Value model (Rust)
The Rust value model defines the authoritative in-memory representation of Strata data.
It is deliberately small, closed, and explicit. Every value that can exist in Strata must map exactly to one of these variants.
There are no extension hooks, no dynamic typing, and no implicit conversions.
Core principle
The value model exists to guarantee that:
Every value has a single, unambiguous meaning
Every value can be encoded canonically
Every value can be decoded without loss
Every value behaves identically across languages
If a concept cannot be represented deterministically, it does not belong here.
The Value enum
The Rust implementation defines the following value variants:
Null
Bool
Int
String
Bytes
List
Map
This set is fixed per version.
No additional variants may be introduced without a new version boundary.
Null
Represents the absence of a value.
Properties:
Has no payload
Encodes to a single tag byte
Carries no semantic ambiguity
Null is distinct from false, zero, empty string, or empty list.
Bool
Represents a boolean value.
Properties:
Only two valid values: true and false
Each has its own distinct canonical tag
No truthy or falsy coercion
Boolean values are never inferred or auto-converted.
Int
Represents a signed integer.
Properties:
Signed 64-bit (
i64)No floats
No decimals
No widening
No narrowing
Integers are encoded using canonical SLEB128.

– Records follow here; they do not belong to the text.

-- ==== Sys2Proof/Machine/MouldImage.lean ====
section
/-!
DEFINITION. The mould image: its format and its load checks (R79 to R91, R101, R106, R617).
-/
namespace Sys2Proof.Machine

/-- The check that an image fails: code of R101, section and record of R617. -/
structure BadMould where
  code : Nat
  sect : Nat
  index : Nat
deriving DecidableEq, Repr

/-- The first failure of two. -/
def orBad (a : Option BadMould) (b : Option BadMould) : Option BadMould :=
  match a with
  | some x => some x
  | none => b

/-- The first failure of a list. -/
def firstBad : List (Option BadMould) → Option BadMould
  | [] => none
  | a :: t => orBad a (firstBad t)

/-- A failure under a condition. -/
def badIf (c : Bool) (code sec rec : Nat) : Option BadMould := if c then some ⟨code, sec, rec⟩ else none

/-- Section types (R81). -/
def scPorts : Nat := 1
def scPots : Nat := 2
def scBundles : Nat := 3
def scCanes : Nat := 4
def scHeads : Nat := 5
def scQueues : Nat := 6
def scTime : Nat := 7
def scWake : Nat := 8
def scReactions : Nat := 9
def scGovernors : Nat := 10
def scRetention : Nat := 11
def scSignature : Nat := 0xFFFF

/-- The longest image (R79). -/
def maxImage : Nat := 524288

/-- Header fields (R79). -/
def imgMagic (l : List Byte) : Nat := leAt l 0 4
def imgFormat (l : List Byte) : Nat := leAt l 4 2
def imgFlags (l : List Byte) : Nat := leAt l 6 2
def imgLength (l : List Byte) : Nat := leAt l 8 4
def imgGen (l : List Byte) : Nat := leAt l 12 4
def imgPart (l : List Byte) : Nat := leAt l 16 2
def imgMinRev (l : List Byte) : Nat := leAt l 18 2
def imgSections (l : List Byte) : Nat := leAt l 20 2
def imgRevoke (l : List Byte) : Nat := byteAt l 22
def imgBase (l : List Byte) : List Byte := (l.drop 24).take 48
def imgPartial (l : List Byte) : Bool := imgFlags l % 2 == 1

/-- A length that R79 admits. -/
def lengthOk (n : Nat) : Bool := decide (96 ≤ n) && n % 8 == 0 && decide (n ≤ maxImage)

/-- The bytes of a string from a to b are zero. -/
def zeroAt (l : List Byte) (a n : Nat) : Bool := ((l.drop a).take n).all fun b => b == 0

/-- Padded with zeros: nothing but zeros after the first (R79, profile). -/
def padded : List Byte → Bool
  | [] => true
  | b :: t => if b = 0 then t.all (fun c => c == 0) else padded t

/-- The sections of an image from an offset on: type and payload in order; none where the sequence breaks R80. The
fuel bounds the number of sections. -/
def parseSections : Nat → Nat → List Byte → Option (List (Nat × List Byte))
  | _, _, [] => some []
  | 0, _, _ :: _ => none
  | f + 1, prev, l@(_ :: _) =>
    let t := leAt l 0 2
    let n := leAt l 4 4
    let m := (n + 7) / 8 * 8
    if l.length < 8 + m ∨ leAt l 2 2 ≠ 1 ∨ t ≤ prev ∨ !zeroAt l (8 + n) (m - n) then none
    else (parseSections f t (l.drop (8 + m))).map fun r => (t, (l.drop 8).take n) :: r

/-- The sections of an image. -/
def imgSecs (l : List Byte) : Option (List (Nat × List Byte)) := parseSections 16 0 (l.drop 96)

/-- Section types a full image must carry, may carry besides, and those a partial image may carry (R81). -/
def requiredSecs : List Nat := [1, 2, 5, 6, 7, 8, 9, 10, 11, 0xFFFF]
def optionalSecs : List Nat := [3, 4]
def liveSecs : List Nat := [2, 3, 6, 8]

/-- Whether the set of sections fits the kind of image (R81). -/
def secSetOk (part : Bool) (ts : List Nat) : Bool :=
  ts.getLast? == some scSignature &&
  (if part then ts.all (fun t => liveSecs.contains t || t == scSignature) && decide (2 ≤ ts.length)
   else requiredSecs.all (fun t => ts.contains t) && ts.all fun t => requiredSecs.contains t || optionalSecs.contains t)

/-- Check 3 in the header and in the sequence of sections. -/
def headerOk (part : Bool) (l : List Byte) (secs : List (Nat × List Byte)) : Bool :=
  imgFormat l == 1 && imgFlags l / 4 == 0 && imgPartial l == part && lengthOk (imgLength l) &&
  imgLength l == l.length && imgGen l != 0 && imgSections l == secs.length && byteAt l 23 == 0 &&
  (part || zeroAt l 24 48) && padded ((l.drop 72).take 16) && zeroAt l 88 8 && secSetOk part (secs.map (·.1))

If a number does not fit into a signed 64-bit range, it is rejected.
This rule is non-negotiable and enforced at parse time.
String
Represents textual data.
Properties:
UTF-8 only
Stored as raw UTF-8 bytes
No normalization
No transcoding
No lossy conversion
Strings must be valid UTF-8 at all times.
Invalid UTF-8 is rejected during decoding.
Bytes
Represents raw binary data.
Properties:
Arbitrary byte sequences
No encoding assumptions
No interpretation
No transformation
Bytes are preserved exactly as provided.
This type exists explicitly to avoid abusing strings for binary data.
List
Represents an ordered sequence of values.
Properties:
Order is significant
Length is explicit
Items are encoded in sequence
Nested lists are allowed
Lists preserve insertion order exactly.
Reordering a list changes the canonical encoding and hash.
Map
Represents a key-value structure.
Properties:
Keys are strings only
Values are any Strata value
Internally stored as
BTreeMapCanonically ordered by UTF-8 byte order of keys
Maps enforce ordering during encoding, not during parsing.
Duplicate keys are resolved by last-write-wins at parse time.
Why this model is strict
This model intentionally excludes:
Floating-point numbers
Optional fields
Default values
Implicit coercions
User-defined types
Each excluded feature introduces ambiguity or instability at the byte level.
Strata chooses determinism over convenience.
Cross-language implications
Every non-Rust implementation must:
Represent integers as signed 64-bit values
Preserve UTF-8 exactly
Sort map keys identically
Reject values Rust would reject
If a language cannot represent this model faithfully, it cannot implement Strata correctly.
Stability guarantee
Once a Strata version is finalized:
The value model is frozen
Semantics cannot change
Existing values must encode identically forever
New concepts must be added in new versions, never retroactively.
Summary
The Rust value model is:
Minimal
Closed
Deterministic
Non-negotiable
It exists to make correctness boring and failures explicit.
Everything else in Strata is built on top of this foundation.